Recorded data

######

-- ==== Sys2Proof/Decode.lean ====
section
/-! DEFINITION. Packing and unpacking (30_encoding R51), the opcode map (R55), the total decoder (R52, R57, R58) and the encoder. -/

namespace Sys2Proof

/-- `sext_32` of 00_scope section 5: the signed integer of a 32-bit field. -/
def sext32 (u : BitVec 32) : Int :=
  if u.toNat < 2147483648 then (u.toNat : Int) else (u.toNat : Int) - 4294967296

/-- `zext_32` of 00_scope section 5: the 32-bit field of an integer, its value modulo 2^32. -/
def zext32 (v : Int) : BitVec 32 := BitVec.ofInt 32 v

/-- `pack(op, a)` of R51: the opcode in the high half, the argument in the low half. -/
def pack (op a : Int) : CodeWord := zext32 op ++ zext32 a

/-- The opcode field, bits 63:32, compared whole (R50, R52). -/
def opcodeField (w : CodeWord) : Nat := (w.extractLsb' 32 32).toNat

/-- The argument field, bits 31:0, sign-extended (R51). -/
def argField (w : CodeWord) : Int := sext32 (w.extractLsb' 0 32)

/-- `unpack(w)` of R51. -/
def unpack (w : CodeWord) : Nat × Int := (opcodeField w, argField w)

/-- The opcode map R55, one row per instruction: opcode, mnemonic, argument class (R53), and the
instruction with a given argument. -/
def opcodeTable : List (Nat × List Char × ArgClass × (Int → Instr)) :=
  [ (0x00, ['N','O','P'], .none, fun _ => .nop),
    (0x01, ['L','O','D','I'], .immediateValue, .lodi),
    (0x02, ['L','O','D'], .directData, .lod),
    (0x03, ['L','O','D','N'], .indirectData, .lodn),
    (0x04, ['S','T','O'], .directStore, .sto),
    (0x05, ['S','T','O','N'], .indirectStore, .ston),
    (0x06, ['J','M','P','I'], .immediateTarget, .jmpi),
    (0x07, ['J','U','M','P'], .directTarget, .jump),
    (0x08, ['J','M','Z','I'], .immediateTarget, .jmzi),
    (0x09, ['J','M','P','Z'], .directTarget, .jmpz) ] ++
  [ (0x0A, ['A','D','D','I'], .immediateValue, .addi),
    (0x0B, ['A','D','D'], .directData, .add),
    (0x0C, ['A','D','D','N'], .indirectData, .addn),
    (0x0D, ['S','U','B','I'], .immediateValue, .subi),
    (0x0E, ['S','U','B'], .directData, .sub),
    (0x0F, ['S','U','B','N'], .indirectData, .subn),
    (0x10, ['M','U','L','I'], .immediateValue, .muli),
    (0x11, ['M','U','L'], .directData, .mul),
    (0x12, ['M','U','L','N'], .indirectData, .muln),
    (0x13, ['D','I','V','I'], .immediateValue, .divi),
    (0x14, ['D','I','V'], .directData, .div),
    (0x15, ['D','I','V','N'], .indirectData, .divn) ] ++
  [ (0x16, ['A','N','D','I'], .immediateValue, .andi),
    (0x17, ['A','N','D'], .directData, .and),
    (0x18, ['N','O','T'], .none, fun _ => .not),
    (0x19, ['C','M','P','L'], .directData, .cmpl),
    (0x1A, ['C','M','P','Z'], .directData, .cmpz),
    (0x1D, ['C','O','P','Y'], .descriptor, .copy),
    (0x1E, ['C','P','Y','N'], .descriptorPointer, .cpyn),
    (0x1F, ['H','A','L','T'], .none, fun _ => .halt) ]

/-- Why a word is no instruction (R57, R58). -/
inductive DecodeError where
  /-- The opcode is `0x1B` or `0x1C`, to which "no instruction maps" (R57). -/
  | reservedOpcode
  /-- The opcode is outside the table and not reserved (R58). -/
  | undefinedOpcode
  deriving DecidableEq, Repr

/-- The row of the opcode map for an opcode, its constructor applied to the argument. -/
def tableInstr (op : Nat) (arg : Int) : Option Instr :=
  (opcodeTable.find? fun row => row.1 == op).map fun row => row.2.2.2 arg

/-- The decoder: every 64-bit word selects exactly one row of R55 or is rejected by name (R52, R57,
R58). DEDUCED (log entry 22): the argument bits of NOP, NOT and HALT are dropped (R54). -/
def decode (w : CodeWord) : Except DecodeError Instr :=
  match tableInstr (opcodeField w) (argField w) with
  | some i => .ok i
  | none =>
    if opcodeField w = 0x1B ∨ opcodeField w = 0x1C then .error .reservedOpcode
    else .error .undefinedOpcode

/-- The opcode of an instruction (R55). -/
def Instr.opcode : Instr → Nat
  | .nop => 0x00
  | .lodi _ => 0x01
  | .lod _ => 0x02
  | .lodn _ => 0x03
  | .sto _ => 0x04
  | .ston _ => 0x05
  | .jmpi _ => 0x06
  | .jump _ => 0x07
  | .jmzi _ => 0x08
  | .jmpz _ => 0x09
  | .addi _ => 0x0A
  | .add _ => 0x0B
  | .addn _ => 0x0C
  | .subi _ => 0x0D
  | .sub _ => 0x0E
  | .subn _ => 0x0F
  | .muli _ => 0x10
  | .mul _ => 0x11
  | .muln _ => 0x12
  | .divi _ => 0x13
  | .div _ => 0x14
  | .divn _ => 0x15
  | .andi _ => 0x16
  | .and _ => 0x17
  | .not => 0x18
  | .cmpl _ => 0x19
  | .cmpz _ => 0x1A
  | .copy _ => 0x1D
  | .cpyn _ => 0x1E
  | .halt => 0x1F

/-- The encoder: `pack(opcode, arg)`, with argument 0 for the zero-argument instructions (R54, R66). -/
def encode (i : Instr) : CodeWord := pack i.opcode i.arg

/-- The argument class of an instruction (R53), read from the opcode map. -/
def Instr.argClass (i : Instr) : ArgClass :=
  ((opcodeTable.find? fun row => row.1 == i.opcode).map fun row => row.2.2.1).getD .none

/-- The mnemonic of an instruction (R55), read from the opcode map. -/
def Instr.mnemonic (i : Instr) : List Char :=
  ((opcodeTable.find? fun row => row.1 == i.opcode).map fun row => row.2.1).getD []

/-- The one instruction word of a row of spec/opcode_table.json, numbered as the table numbers its
bits: opcode in 63:32, argument in 31:0. Every bit above `nbits` is 0. -/
def tableWord (nbits w : Nat) : CodeWord := BitVec.ofNat 64 (w % 2 ^ nbits)

/-- What the decoder reads from the instruction whose bits are `w`. -/
def decodeTableWord (nbits w : Nat) : Option Instr :=
  match decode (tableWord nbits w) with
  | .ok i => some i
  | .error _ => none

end Sys2Proof
end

######

:: Problem statement ::
Each entry above is to be set down again in exactly the same words.

:: Your response ::
-- ==== Sys2Proof/Decode.lean ====
section
/-! DEFINITION. Packing and unpacking (30_encoding R51), the opcode map (R55), the total decoder (R52, R57, R58) and the encoder. -/

namespace Sys2Proof

/-- `sext_32` of 00_scope section 5: the signed integer of a 32-bit field. -/
def sext32 (u : BitVec 32) : Int :=
  if u.toNat < 2147483648 then (u.toNat : Int) else (u.toNat : Int) - 4294967296

/-- `zext_32` of 00_scope section 5: the 32-bit field of an integer, its value modulo 2^32. -/
def zext32 (v : Int) : BitVec 32 := BitVec.ofInt 32 v

/-- `pack(op, a)` of R51: the opcode in the high half, the argument in the low half. -/
def pack (op a : Int) : CodeWord := zext32 op ++ zext32 a

/-- The opcode field, bits 63:32, compared whole (R50, R52). -/
def opcodeField (w : CodeWord) : Nat := (w.extractLsb' 32 32).toNat

/-- The argument field, bits 31:0, sign-extended (R51). -/
def argField (w : CodeWord) : Int := sext32 (w.extractLsb' 0 32)

/-- `unpack(w)` of R51. -/
def unpack (w : CodeWord) : Nat × Int := (opcodeField w, argField w)

/-- The opcode map R55, one row per instruction: opcode, mnemonic, argument class (R53), and the
instruction with a given argument. -/
def opcodeTable : List (Nat × List Char × ArgClass × (Int → Instr)) :=
  [ (0x00, ['N','O','P'], .none, fun _ => .nop),
    (0x01, ['L','O','D','I'], .immediateValue, .lodi),
    (0x02, ['L','O','D'], .directData, .lod),
    (0x03, ['L','O','D','N'], .indirectData, .lodn),
    (0x04, ['S','T','O'], .directStore, .sto),
    (0x05, ['S','T','O','N'], .indirectStore, .ston),
    (0x06, ['J','M','P','I'], .immediateTarget, .jmpi),
    (0x07, ['J','U','M','P'], .directTarget, .jump),
    (0x08, ['J','M','Z','I'], .immediateTarget, .jmzi),
    (0x09, ['J','M','P','Z'], .directTarget, .jmpz) ] ++
  [ (0x0A, ['A','D','D','I'], .immediateValue, .addi),
    (0x0B, ['A','D','D'], .directData, .add),
    (0x0C, ['A','D','D','N'], .indirectData, .addn),
    (0x0D, ['S','U','B','I'], .immediateValue, .subi),
    (0x0E, ['S','U','B'], .directData, .sub),
    (0x0F, ['S','U','B','N'], .indirectData, .subn),
    (0x10, ['M','U','L','I'], .immediateValue, .muli),
    (0x11, ['M','U','L'], .directData, .mul),
    (0x12, ['M','U','L','N'], .indirectData, .muln),
    (0x13, ['D','I','V','I'], .immediateValue, .divi),
    (0x14, ['D','I','V'], .directData, .div),
    (0x15, ['D','I','V','N'], .indirectData, .divn) ] ++
  [ (0x16, ['A','N','D','I'], .immediateValue, .andi),
    (0x17, ['A','N','D'], .directData, .and),
    (0x18, ['N','O','T'], .none, fun _ => .not),
    (0x19, ['C','M','P','L'], .directData, .cmpl),
    (0x1A, ['C','M','P','Z'], .directData, .cmpz),
    (0x1D, ['C','O','P','Y'], .descriptor, .copy),
    (0x1E, ['C','P','Y','N'], .descriptorPointer, .cpyn),
    (0x1F, ['H','A','L','T'], .none, fun _ => .halt) ]

/-- Why a word is no instruction (R57, R58). -/
inductive DecodeError where
  /-- The opcode is `0x1B` or `0x1C`, to which "no instruction maps" (R57). -/
  | reservedOpcode
  /-- The opcode is outside the table and not reserved (R58). -/
  | undefinedOpcode
  deriving DecidableEq, Repr

/-- The row of the opcode map for an opcode, its constructor applied to the argument. -/
def tableInstr (op : Nat) (arg : Int) : Option Instr :=
  (opcodeTable.find? fun row => row.1 == op).map fun row => row.2.2.2 arg

/-- The decoder: every 64-bit word selects exactly one row of R55 or is rejected by name (R52, R57,
R58). DEDUCED (log entry 22): the argument bits of NOP, NOT and HALT are dropped (R54). -/
def decode (w : CodeWord) : Except DecodeError Instr :=
  match tableInstr (opcodeField w) (argField w) with
  | some i => .ok i
  | none =>
    if opcodeField w = 0x1B ∨ opcodeField w = 0x1C then .error .reservedOpcode
    else .error .undefinedOpcode

/-- The opcode of an instruction (R55). -/
def Instr.opcode : Instr → Nat
  | .nop => 0x00
  | .lodi _ => 0x01
  | .lod _ => 0x02
  | .lodn _ => 0x03
  | .sto _ => 0x04
  | .ston _ => 0x05
  | .jmpi _ => 0x06
  | .jump _ => 0x07
  | .jmzi _ => 0x08
  | .jmpz _ => 0x09
  | .addi _ => 0x0A
  | .add _ => 0x0B
  | .addn _ => 0x0C
  | .subi _ => 0x0D
  | .sub _ => 0x0E
  | .subn _ => 0x0F
  | .muli _ => 0x10
  | .mul _ => 0x11
  | .muln _ => 0x12
  | .divi _ => 0x13
  | .div _ => 0x14
  | .divn _ => 0x15
  | .andi _ => 0x16
  | .and _ => 0x17
  | .not => 0x18
  | .cmpl _ => 0x19
  | .cmpz _ => 0x1A
  | .copy _ => 0x1D
  | .cpyn _ => 0x1E
  | .halt => 0x1F

/-- The encoder: `pack(opcode, arg)`, with argument 0 for the zero-argument instructions (R54, R66). -/
def encode (i : Instr) : CodeWord := pack i.opcode i.arg

/-- The argument class of an instruction (R53), read from the opcode map. -/
def Instr.argClass (i : Instr) : ArgClass :=
  ((opcodeTable.find? fun row => row.1 == i.opcode).map fun row => row.2.2.1).getD .none

/-- The mnemonic of an instruction (R55), read from the opcode map. -/
def Instr.mnemonic (i : Instr) : List Char :=
  ((opcodeTable.find? fun row => row.1 == i.opcode).map fun row => row.2.1).getD []

/-- The one instruction word of a row of spec/opcode_table.json, numbered as the table numbers its
bits: opcode in 63:32, argument in 31:0. Every bit above `nbits` is 0. -/
def tableWord (nbits w : Nat) : CodeWord := BitVec.ofNat 64 (w % 2 ^ nbits)

/-- What the decoder reads from the instruction whose bits are `w`. -/
def decodeTableWord (nbits w : Nat) : Option Instr :=
  match decode (tableWord nbits w) with
  | .ok i => some i
  | .error _ => none

end Sys2Proof
end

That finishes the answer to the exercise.